On marted? 13 dicembre 2022 08:10:58 CET Al Viro wrote:
> On Tue, Dec 13, 2022 at 12:19:05AM +0100, Fabio M. De Francesco wrote:
> > +static void *ufs_get_page(struct inode *dir, unsigned long n, struct page
> > **page)>
> > {
> >
> > struct address_space *mapping = dir->i_mapping;
> >
> > - struct page *page = read_mapping_page(mapping, n, NULL);
> > - if (!IS_ERR(page)) {
> > - kmap(page);
> > - if (unlikely(!PageChecked(page))) {
> > - if (!ufs_check_page(page))
> > + *page = read_mapping_page(mapping, n, NULL);
> > + if (!IS_ERR(*page)) {
> > + kmap(*page);
> > + if (unlikely(!PageChecked(*page))) {
> > + if (!ufs_check_page(*page))
> >
> > goto fail;
> >
> > }
> >
> > }
> >
> > - return page;
> > + return page_address(*page);
>
> Er... You really don't want to do that when you've got ERR_PTR()
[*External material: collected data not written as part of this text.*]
-- ==== Sys2Proof/Machine/Core.lean ====
section
/-! DEFINITION. The machine behind the host's interface. -/

/-- The PATP core. -/
def Sys2Proof.core : Host.Core :=
  { State := Sys2Proof.Machine.State, Fault := Sys2Proof.Machine.Fault,
    Refusal := Sys2Proof.Machine.Refusal, step := Sys2Proof.Machine.step, reset := Sys2Proof.Machine.State.reset }
end

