-- ==== Sys2Proof/Laws/Decode.lean ====
section
/-! SUPPORT. The field maps of an instruction byte are inverse to each other (30_encoding.md R51), and what the
decoder gives for each opcode. -/

namespace Sys2Proof

@[simp] theorem opcodeOf_joinByte (op : Opcode) (n : Addr) : opcodeOf (joinByte op n) = op := by
  revert op n; decide

@[simp] theorem operandOf_joinByte (op : Opcode) (n : Addr) : operandOf (joinByte op n) = n := by
  revert op n; decide

@[simp] theorem joinByte_fields (b : Byte) : joinByte (opcodeOf b) (operandOf b) = b := by
  revert b; decide

/-- The opcode field has eight values. -/
theorem opcode_cases (op : Opcode) :
    op = 0 ∨ op = 1 ∨ op = 2 ∨ op = 3 ∨ op = 4 ∨ op = 5 ∨ op = 6 ∨ op = 7 := by
  revert op; decide

/-- Every instruction the decoder gives is well formed. -/
theorem decode_wf (b : Byte) : (decode b).wf = true := by
  revert b; decide

theorem decode_joinByte_zero (n : Addr) : decode (joinByte 0 n) = if n = 0 then .clear else .stop n := by
  simp [decode]

theorem decode_joinByte_one (n : Addr) : decode (joinByte 1 n) = .inc := by simp [decode]

theorem decode_joinByte_two (n : Addr) : decode (joinByte 2 n) = .add n := by simp [decode]

theorem decode_joinByte_three (n : Addr) : decode (joinByte 3 n) = .dec := by simp [decode]

theorem decode_joinByte_four (n : Addr) : decode (joinByte 4 n) = .jmp n := by simp [decode]

theorem decode_joinByte_five (n : Addr) : decode (joinByte 5 n) = .bnz n := by simp [decode]

theorem decode_joinByte_six (n : Addr) : decode (joinByte 6 n) = .load n := by simp [decode]

theorem decode_joinByte_seven (n : Addr) : decode (joinByte 7 n) = .store n := by simp [decode]

end Sys2Proof
end

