/-- The source variant of a spec instruction (R9): CLEAR and STOP share `Clear`, every other has its own. -/
def sourceOf : Instr → SourceInstr
  | .clear => .clear 0
  | .stop n => .clear (n.setWidth 8)
  | .inc => .inc
  | .add n => .add (n.setWidth 8)
  | .dec => .dec
  | .jmp n => .jump (n.setWidth 8)
  | .bnz n => .branchIfNotZero (n.setWidth 8)
  | .load n => .load (n.setWidth 8)
  | .store n => .store (n.setWidth 8)

/-- The source's decoder reads every byte as the variant of the instruction the model's decoder reads. -/
theorem decodeSource_eq_sourceOf (b : Byte) : decodeSource b = sourceOf (decode b) := by
  rw [← joinByte_fields b]
  generalize operandOf b = n
  rcases opcode_cases (opcodeOf b) with h | h | h | h | h | h | h | h <;> rw [h]
  · rw [decode_joinByte_zero]
    by_cases hn : n = 0
    · simp [decodeSource, sourceOf, hn]
    · rw [if_neg hn]; simp [decodeSource, sourceOf]
  · rw [decode_joinByte_one]; simp [decodeSource, sourceOf]
  · rw [decode_joinByte_two]; simp [decodeSource, sourceOf]
  · rw [decode_joinByte_three]; simp [decodeSource, sourceOf]
  · rw [decode_joinByte_four]; simp [decodeSource, sourceOf]
  · rw [decode_joinByte_five]; simp [decodeSource, sourceOf]
  · rw [decode_joinByte_six]; simp [decodeSource, sourceOf]
  · rw [decode_joinByte_seven]; simp [decodeSource, sourceOf]

/-- A variant without an operand encodes with a zero field (R57). -/
theorem encodeSource_of_operand_none {i : SourceInstr} (h : i.operand = none) :
    encodeSource i = .ok (joinByte i.opcode 0) := by
  simp [encodeSource, h]

/-- A variant whose operand is a widened 5-bit field encodes with that field (R57). -/
theorem encodeSource_of_operand_addr {i : SourceInstr} {n : Addr} (h : i.operand = some (n.setWidth 8)) :
    encodeSource i = .ok (joinByte i.opcode n) := by
  simp [encodeSource, h, -BitVec.toNat_setWidth, toNat_setWidth_addr_lt]

/-- The two encoders give the same byte. -/
theorem encodeSource_sourceOf (j : Instr) : encodeSource (sourceOf j) = .ok (encode j) := by
  cases j with
  | clear => exact encodeSource_of_operand_addr (n := 0) rfl
  | inc | dec => exact encodeSource_of_operand_none rfl
  | stop n | add n | jmp n | bnz n | load n | store n => exact encodeSource_of_operand_addr rfl

theorem sourceOf_inRange (j : Instr) : (sourceOf j).inRange = true := by
  cases j with
  | clear | inc | dec => rfl
  | stop n | add n | jmp n | bnz n | load n | store n => exact decide_eq_true (toNat_setWidth_addr_lt n)

/-- The variant of a well-formed instruction stands for it; `stop 0` would share the variant of CLEAR. -/
theorem toInstr_sourceOf {j : Instr} (h : j.wf = true) : (sourceOf j).toInstr = some j := by
  unfold SourceInstr.toInstr
  rw [if_pos (sourceOf_inRange j)]
  cases j with
  | stop n =>
    have hn : n ≠ 0#5 := by simpa [Instr.wf] using h
    simp [sourceOf, setWidth_addr_eq_zero_iff, hn]
  | _ => simp [sourceOf]

theorem inRange_of_toInstr {i : SourceInstr} {j : Instr} (h : i.toInstr = some j) : i.inRange = true := by
  by_contra hr
  simp [SourceInstr.toInstr, hr] at h

/-- An operand in range is the widening of its own low five bits (R57: never a silent truncation). -/
theorem operand_setWidth_of_inRange {i : SourceInstr} {n : Byte} (hr : i.inRange = true)
    (hn : i.operand = some n) : (n.setWidth 5).setWidth 8 = n :=
  BitVec.setWidth_setWidth_eq_self (by simpa [SourceInstr.inRange, hn, BitVec.lt_def] using hr)

/-- `SourceInstr.toInstr` inverted: a variant stands for a well-formed instruction, and is its variant. -/
theorem eq_sourceOf_of_toInstr {i : SourceInstr} {j : Instr} (h : i.toInstr = some j) :
    i = sourceOf j ∧ j.wf = true := by
  have hr := inRange_of_toInstr h
  unfold SourceInstr.toInstr at h
  rw [if_pos hr, Option.some.injEq] at h
  subst h
  cases i with
  | clear n =>
    have hw := operand_setWidth_of_inRange hr rfl
    by_cases hn : n = 0#8
    · simp [hn, sourceOf, Instr.wf]
    · have hz : n.setWidth 5 ≠ 0#5 := by rwa [ne_eq, ← setWidth_addr_eq_zero_iff, hw]
      simp [hn, sourceOf, Instr.wf, hw, hz]
  | inc | dec => exact ⟨rfl, rfl⟩
  | add n | jump n | branchIfNotZero n | load n | store n =>
    exact ⟨congrArg _ (operand_setWidth_of_inRange hr rfl).symm, rfl⟩

/-- Settles O7: both clauses go through `sourceOf`, which the two decoders agree on, the two encoders agree on, and
`SourceInstr.toInstr` inverts on well-formed instructions. -/
theorem sourceVariantIsAView : Obligations.SourceVariantIsAView := by
  refine ⟨fun b => ?_, fun i j h => ?_⟩
  · rw [decodeSource_eq_sourceOf]
    exact toInstr_sourceOf (decode_wf b)
  · obtain ⟨rfl, hwf⟩ := eq_sourceOf_of_toInstr h
    exact ⟨encodeSource_sourceOf j, hwf⟩

end Sys2Proof.Machine
end

section
/-! SUPPORT. The effect of an instruction as a total function of the state: every meaning answers a next state, and
each component of that state is described once. Then the frames of 10_state.md R20 and the access tables of R12 and
R15, which are read off those lemmas. -/

namespace Sys2Proof.Machine

open Sys2Proof.Reference

/-- The state that the execute phase answers. BNZ is a load of `pc` that may load the old value. -/
def effect : Instr → State → State
  | .clear, s => commitAlu .zero 0 s
  | .stop _, s => setHalted s true
  | .inc, s => commitAlu .inc 0 s
  | .add n, s => commitAlu .add (immediate n) s
  | .dec, s => commitAlu .dec 0 s
  | .jmp n, s => setPc s n
  | .bnz n, s => setPc s (if s.zf then s.pc else n)
  | .load n, s => setAcc s (memRead s n)
  | .store n, s => memWrite s n s.acc

theorem setPc_self (s : State) : setPc s s.pc = s := rfl

/-- The execute phase answers the effect, for every instruction from every state. -/
theorem exec_eq_effect (i : Instr) (s : State) : exec i s = .next (effect i s) := by
  cases i with
  | bnz n => rw [exec_bnz]; cases hz : s.zf <;> simp [effect, branchTaken, hz, setPc_self]
  | _ => rfl

theorem effect_of_exec {i : Instr} {s t : State} (h : exec i s = .next t) : effect i s = t := by
  rw [exec_eq_effect] at h
  exact Host.Outcome.next.inj h

variable {i : Instr} {s t : State}

theorem effect_acc_of_not_writesAcc (h : writesAcc i = false) : (effect i s).acc = s.acc := by
  cases i with
  | stop n | jmp n | bnz n | store n => rfl
  | clear | inc | add n | dec | load n => cases h

theorem effect_zf_of_not_writesZf (h : writesZf i = false) : (effect i s).zf = s.zf := by
  cases i with
  | stop n | jmp n | bnz n | load n | store n => rfl
  | clear | inc | add n | dec => cases h

/-- The flag's writers give it the zero indication of the accumulator they write (R105). -/
theorem effect_zf_of_writesZf (h : writesZf i = true) : (effect i s).zf = zeroFlag (effect i s).acc := by
  cases i with
  | clear | inc | add n | dec => rfl
  | stop n | jmp n | bnz n | load n | store n => cases h

theorem effect_pc : (effect i s).pc = (takenTarget s.zf i).getD s.pc := by
  cases i with
  | bnz n => cases hz : s.zf <;> simp [effect, takenTarget, hz]
  | _ => rfl

theorem effect_mem_of_no_store (h : storedAddress i = none) : (effect i s).mem = s.mem := by
  cases i with
  | store n => cases h
  | _ => rfl

theorem memRead_memWrite_of_ne {a b : Addr} (v : Byte) (h : b ≠ a) : memRead (memWrite s a v) b = memRead s b :=
  Memory.read_write_off (by rwa [ne_eq, BitVec.toNat_inj])

theorem memRead_effect_of_not_stored {a : Addr} (h : storedAddress i ≠ some a) :
    memRead (effect i s) a = memRead s a := by
  cases i with
  | store n => exact memRead_memWrite_of_ne s.acc fun hn => h (congrArg some hn.symm)
  | _ => rfl

theorem effect_halted : (effect i s).halted = (s.halted || isStop i) := by
  cases i with
  | stop n => exact (Bool.or_true s.halted).symm
  | _ => exact (Bool.or_false s.halted).symm

theorem effect_ir : (effect i s).ir = s.ir := by
  cases i <;> rfl

/-- An instruction that does not read the accumulator has the same effect over another one. -/
theorem effect_setAcc (h : readsAcc i = false) (v : Byte) :
    effect i (setAcc s v) = setAcc (effect i s) (if writesAcc i then (effect i s).acc else v) := by
  cases i with
  | inc | add n | dec | store n => cases h
  | clear | stop n | jmp n | bnz n | load n => rfl

/-- An instruction other than BNZ has the same effect whatever the flag holds. -/
theorem effect_setZf (h : ∀ n, i ≠ .bnz n) (b : Bool) :
    effect i (setZf s b) = setZf (effect i s) (if writesZf i then (effect i s).zf else b) := by
  cases i with
  | bnz n => exact absurd rfl (h n)
  | _ => rfl

/-- Settles O20: each component of the effect, by its own lemma. -/
theorem frameTable : Obligations.FrameTable := by
  intro i s t h
  obtain rfl := effect_of_exec h
  exact ⟨effect_acc_of_not_writesAcc, effect_zf_of_not_writesZf, effect_pc,
    fun _ => memRead_effect_of_not_stored, effect_halted, effect_ir⟩

/-- Settles O18: the frame table's rows for the forms that store nothing, with the whole memory unchanged. -/
theorem nonStoringFrame : Obligations.NonStoringFrame := by
  refine ⟨fun i s t hi h => ?_, fun n s t h => ?_, fun n s t h => ?_⟩ <;> obtain rfl := effect_of_exec h
  · obtain ⟨n, rfl⟩ | ⟨n, rfl⟩ := hi <;> exact ⟨rfl, rfl, rfl, rfl, rfl, fun _ => rfl⟩
  · exact ⟨rfl, rfl, rfl, rfl, rfl, fun _ => rfl⟩
  · exact ⟨rfl, rfl, rfl, rfl, rfl, fun _ => rfl⟩

/-- Settles O19: STORE is one memory write, at the address it computes. -/
theorem storeFrame : Obligations.StoreFrame := by
  intro n s t h
  obtain rfl := effect_of_exec h
  refine ⟨rfl, rfl, rfl, rfl, rfl, ?_⟩
  rintro target rfl a ha
  exact memRead_memWrite_of_ne s.acc ha

/-- Settles O31: the reset memory lists no byte. -/
theorem resetMemoryIsCanonical : Obligations.ResetMemoryIsCanonical := rfl

/-- Every operation of the arithmetic unit but `zero` tells accumulators apart. -/
theorem alu_inj {op : AluOp} (hop : op ≠ .zero) {a a' b : Byte} (h : alu op a b = alu op a' b) : a = a' := by
  cases op with
  | zero => exact absurd rfl hop
  | inc | add | dec => exact (BitVec.add_left_inj _).mp h

/-- A write into a canonical memory tells the written bytes apart. -/
theorem Memory.write_inj {m : Memory} {a : Nat} {v w : Byte} (hm : wf m = true) (h : write m a v = write m a w) :
    v = w := by
  rw [← read_write_at (a := a) (v := v) hm, h, read_write_at hm]
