-- ==== Sys2Proof/Word.lean ====
section
/-! DEFINITION. The word types of the core and their plainest arithmetic (00_scope, Reading this manual:
registers are 32 bits and little-endian). Everything a test could correct stands in Machine/Bits.lean. -/

namespace Sys2Proof

/-- A register, descriptor or slot word. -/
abbrev Word := BitVec 32

/-- A byte of the pool, of a frame or of a packet. -/
abbrev Byte := BitVec 8

/-- A word of the value n, wrapping at 2^32. -/
abbrev word (n : Nat) : Word := BitVec.ofNat 32 n

/-- A byte of the value n, wrapping at 2^8. -/
abbrev byte (n : Nat) : Byte := BitVec.ofNat 8 n

end Sys2Proof
end

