-- ==== Sys2Proof/Config.lean ====
section
/-! DEFINITION. The licence-time parameters of a core (01_boundary R42 to R44, 12_management R409) and the values
that the spec leaves open, as constants with no body: no proof can see what they are. -/

namespace Sys2Proof

/-- The optional units of a Pedaind Standard, each chosen by itself (R5, R42): comparison cells, activation compressor, second
transposing buffer. -/
structure Options where
  cmpc : Bool
  acmp : Bool
  tb1 : Bool
  deriving DecidableEq, Repr

/-- The cores that can be licensed (R5, R6, R42, R44). A Standard of 128 lanes is of class DC-1 to DC-6, given as 0 to 5, or of
DC-8; a Standard-V, of 256 lanes, is of class DC-1 to DC-6; a Wide has 256 lanes and every optional unit, and is of class DC-5 or
DC-7. -/
inductive Variant where
  | standard (units : Options) (cls : Fin 6)
  | reducedRail (units : Options)
  | standardV (units : Options) (cls : Fin 6)
  | wide (mixedDie : Bool)
  deriving DecidableEq, Repr

/-- The licence-time parameters of R42 and the fixed version fields of R409. -/
structure Cfg where
  /-- Configuration, vector width, optional units and chip-design class (R42, R44). -/
  variant : Variant
  /-- IDCODE manufacturer code (R39). -/
  mfr : BitVec 11
  /-- VERSION.RTL_MAJ (R409). -/
  rtlMaj : Byte
  /-- VERSION.RTL_MIN (R409). -/
  rtlMin : Byte
  /-- VERSION.ROM (R409). -/
  rom : Byte
  deriving DecidableEq, Repr

/-- Configuration: Pedaind Wide (true) or Pedaind Standard (R42). -/
def Cfg.wide (c : Cfg) : Bool :=
  match c.variant with
  | .wide _ => true
  | _ => false

/-- Vector width of 256 lanes (true) or 128 (R42). -/
def Cfg.vw256 (c : Cfg) : Bool :=
  match c.variant with
  | .wide _ => true
  | .standardV _ _ => true
  | _ => false

/-- The optional units that the core contains: a Wide contains every one (R5). -/
def Cfg.units (c : Cfg) : Options :=
  match c.variant with
  | .standard u _ => u
  | .reducedRail u => u
  | .standardV u _ => u
  | .wide _ => ⟨true, true, true⟩

/-- Comparison cells present (R42). -/
def Cfg.cmpc (c : Cfg) : Bool := c.units.cmpc
/-- Activation compressor present (R42). -/
def Cfg.acmp (c : Cfg) : Bool := c.units.acmp
/-- Second transposing buffer present (R42). -/
def Cfg.tb1 (c : Cfg) : Bool := c.units.tb1

/-- Chip-design class, 1 to 8 (R44). -/
def Cfg.cls (c : Cfg) : BitVec 4 :=
  match c.variant with
  | .standard _ k => BitVec.ofNat 4 (k.val + 1)
  | .reducedRail _ => 8
  | .standardV _ k => BitVec.ofNat 4 (k.val + 1)
  | .wide mixed => if mixed then 5 else 7

/-- A fresh value of w bits for each draw n: what an ECC word with four or more wrong bits reads as, the first and
last clk of a droop window, the level of an applied firmware patch, the values of R490 outside every rule.
DESIGN CHOICE safe: the spec leaves the value open (log 7). -/
opaque Config.freeValue : (w : Nat) → Nat → BitVec w

/-- A fresh natural number for each draw n, used below a bound that the spec gives (R339, R390). DESIGN CHOICE safe:
the spec leaves the choice open (log 7, log 8). -/
opaque Config.freeNat : Nat → Nat

/-- The fixed-table coefficient file (R490): function index, segment, coefficient index 0 to 3, as FP32 codes. The
file is not in the spec. DESIGN CHOICE safe (log 7). -/
opaque Config.fixedCoeff : Nat → Nat → Nat → BitVec 32

/-- IDCODE bits 31 to 12, version and part number, which the spec does not give (R39). DESIGN CHOICE safe (log 7). -/
opaque Config.idPart : BitVec 20

end Sys2Proof
end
> from read_mapping_page().
>
Sure :-)
Obviously, I'll fix it ASAP.
But I can't yet understand why that pointer was returned unconditionally in
the code which I'm changing with this patch (i.e., regardless of any potential
errors from read_mapping_page()) :-/
>
> > fail:
> > - ufs_put_page(page);
> > + ufs_put_page(*page);
> >
> > return ERR_PTR(-EIO);
> >
> > }
>
> IDGI...
>
> static void *ufs_get_page(struct inode *dir, unsigned long n, struct page
**p)
> {
> struct address_space *mapping = dir->i_mapping;
> struct page *page = read_mapping_page(mapping, n, NULL);
>
> if (!IS_ERR(page)) {
> kmap(page);
> if (unlikely(!PageChecked(page))) {
> if (!ufs_check_page(page))
> goto fail;
> }
> *p = page;
> return page_address(page);
> }
> return ERR_CAST(page);
>
> fail:
> ufs_put_page(page);
> return ERR_PTR(-EIO);
> }
>
> all there is to it... The only things you need to change are
> 1) type of function
> 2) make sure to store the page into that pointer to pointer to page on
success
> 3) return page_address(page) instead of page on success
> 4) use ERR_CAST() to convert ERR_PTR() that is struct page * into equal
> ERR_PTR() that is void * (the last one is optional, just makes the intent
> more clear).
I've never seen anything like this: you are spoon feeding me :-)
Please don't misunderstand: I'm OK with it and, above all, I'm surely
appreciating how much patience and time you are devolving to help me.
I'll send v3 ASAP (for sure within the next 24 hours).
Furthermore, if there are no other issues, I'd start ASAP with the
decomposition of the patch to fs/sysv into a series of three units and rework
the whole design in accordance to the suggestions you have been kindly
providing.
I'm sorry for responding and reacting so slowly. Aside from being slow because
of a fundamental lack of knowledge and experience, I can do Kernel development
(including studying new subjects and code, doing patches, doing reviews, and
the likes) about 7 hours a week. This is all the time I can set aside until I
quit one of my jobs at the end of January.
Again thanks,
Fabio
P.S.: While at this patch I'd like to gently ping you about another conversion
that I sent (and resent) months ago:
[RESEND PATCH] fs/aio: Replace kmap{,_atomic}() with kmap_local_page() at:
https://lore.kernel.org/lkml/[email protected]/
This patch to fs/aio.c has already received two "Reviewed-by" tags: the first
from Ira Weiny and the second from Jeff Moyer (you won't see the second there,
because I forgot to forward it when I sent again :-( ).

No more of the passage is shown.